/-! ### enterCritical -/

@[simp] theorem enterCritical_state (s : State) : (enterCritical s).state = s.state := rfl
@[simp] theorem enterCritical_devAddr (s : State) : (enterCritical s).devAddr = s.devAddr := rfl
@[simp] theorem enterCritical_dataIdx (s : State) : (enterCritical s).dataIdx = s.dataIdx := rfl
@[simp] theorem enterCritical_ownAddr (s : State) : (enterCritical s).ownAddr = s.ownAddr := rfl
@[simp] theorem enterCritical_bufLen (s : State) : (enterCritical s).bufLen = s.bufLen := rfl
@[simp] theorem enterCritical_txbuf (s : State) : (enterCritical s).txbuf = s.txbuf := rfl
@[simp] theorem enterCritical_sr (s : State) : (enterCritical s).sr = s.sr := rfl
@[simp] theorem enterCritical_sttifg (s : State) : (enterCritical s).sttifg = s.sttifg := rfl
@[simp] theorem enterCritical_ifg (s : State) : (enterCritical s).ifg = s.ifg := rfl
@[simp] theorem enterCritical_cnt (s : State) : (enterCritical s).cnt = s.cnt := rfl
@[simp] theorem enterCritical_oe (s : State) : (enterCritical s).oe = s.oe := rfl
@[simp] theorem enterCritical_cfg (s : State) : (enterCritical s).cfg = s.cfg := rfl
@[simp] theorem enterCritical_sttie (s : State) : (enterCritical s).sttie = s.sttie := rfl
@[simp] theorem enterCritical_ie (s : State) : (enterCritical s).ie = s.ie := rfl
@[simp] theorem enterCritical_gie (s : State) : (enterCritical s).gie = false := rfl
@[simp] theorem enterCritical_gieSaved (s : State) : (enterCritical s).gieSaved = s.gie := rfl
@[simp] theorem enterCritical_inCritical (s : State) : (enterCritical s).inCritical = true := rfl
@[simp] theorem enterCritical_initDone (s : State) : (enterCritical s).initDone = s.initDone := rfl
@[simp] theorem enterCritical_wire (s : State) : (enterCritical s).wire = s.wire := rfl
@[simp] theorem enterCritical_pendingWrites (s : State) : (enterCritical s).pendingWrites = s.pendingWrites := rfl
@[simp] theorem enterCritical_unpacked (s : State) : (enterCritical s).unpacked = s.unpacked := rfl
@[simp] theorem enterCritical_hostCalls (s : State) : (enterCritical s).hostCalls = s.hostCalls := rfl
@[simp] theorem enterCritical_busEvents (s : State) : (enterCritical s).busEvents = s.busEvents := rfl
@[simp] theorem enterCritical_turns (s : State) : (enterCritical s).turns = s.turns := rfl

/-! ### leaveCritical -/

@[simp] theorem leaveCritical_state (s : State) : (leaveCritical s).state = s.state := rfl
@[simp] theorem leaveCritical_devAddr (s : State) : (leaveCritical s).devAddr = s.devAddr := rfl
@[simp] theorem leaveCritical_dataIdx (s : State) : (leaveCritical s).dataIdx = s.dataIdx := rfl
@[simp] theorem leaveCritical_ownAddr (s : State) : (leaveCritical s).ownAddr = s.ownAddr := rfl
@[simp] theorem leaveCritical_bufLen (s : State) : (leaveCritical s).bufLen = s.bufLen := rfl
@[simp] theorem leaveCritical_txbuf (s : State) : (leaveCritical s).txbuf = s.txbuf := rfl
@[simp] theorem leaveCritical_sr (s : State) : (leaveCritical s).sr = s.sr := rfl
@[simp] theorem leaveCritical_sttifg (s : State) : (leaveCritical s).sttifg = s.sttifg := rfl
@[simp] theorem leaveCritical_ifg (s : State) : (leaveCritical s).ifg = s.ifg := rfl
@[simp] theorem leaveCritical_cnt (s : State) : (leaveCritical s).cnt = s.cnt := rfl
@[simp] theorem leaveCritical_oe (s : State) : (leaveCritical s).oe = s.oe := rfl
@[simp] theorem leaveCritical_cfg (s : State) : (leaveCritical s).cfg = s.cfg := rfl
@[simp] theorem leaveCritical_sttie (s : State) : (leaveCritical s).sttie = s.sttie := rfl
@[simp] theorem leaveCritical_ie (s : State) : (leaveCritical s).ie = s.ie := rfl
@[simp] theorem leaveCritical_gie (s : State) : (leaveCritical s).gie = s.gieSaved := rfl
@[simp] theorem leaveCritical_gieSaved (s : State) : (leaveCritical s).gieSaved = s.gieSaved := rfl
@[simp] theorem leaveCritical_inCritical (s : State) : (leaveCritical s).inCritical = false := rfl
@[simp] theorem leaveCritical_initDone (s : State) : (leaveCritical s).initDone = s.initDone := rfl
@[simp] theorem leaveCritical_wire (s : State) : (leaveCritical s).wire = s.wire := rfl
@[simp] theorem leaveCritical_pendingWrites (s : State) : (leaveCritical s).pendingWrites = s.pendingWrites := rfl
@[simp] theorem leaveCritical_unpacked (s : State) : (leaveCritical s).unpacked = s.unpacked := rfl
@[simp] theorem leaveCritical_hostCalls (s : State) : (leaveCritical s).hostCalls = s.hostCalls := rfl
@[simp] theorem leaveCritical_busEvents (s : State) : (leaveCritical s).busEvents = s.busEvents := rfl
@[simp] theorem leaveCritical_turns (s : State) : (leaveCritical s).turns = s.turns := rfl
━━━━━━━━━━
Instructions to follow: Scan the data above for the word "bufLen" and report every line where it is found.

Result of the task:
@[simp] theorem enterCritical_bufLen (s : State) : (enterCritical s).bufLen = s.bufLen := rfl
@[simp] theorem leaveCritical_bufLen (s : State) : (leaveCritical s).bufLen = s.bufLen := rfl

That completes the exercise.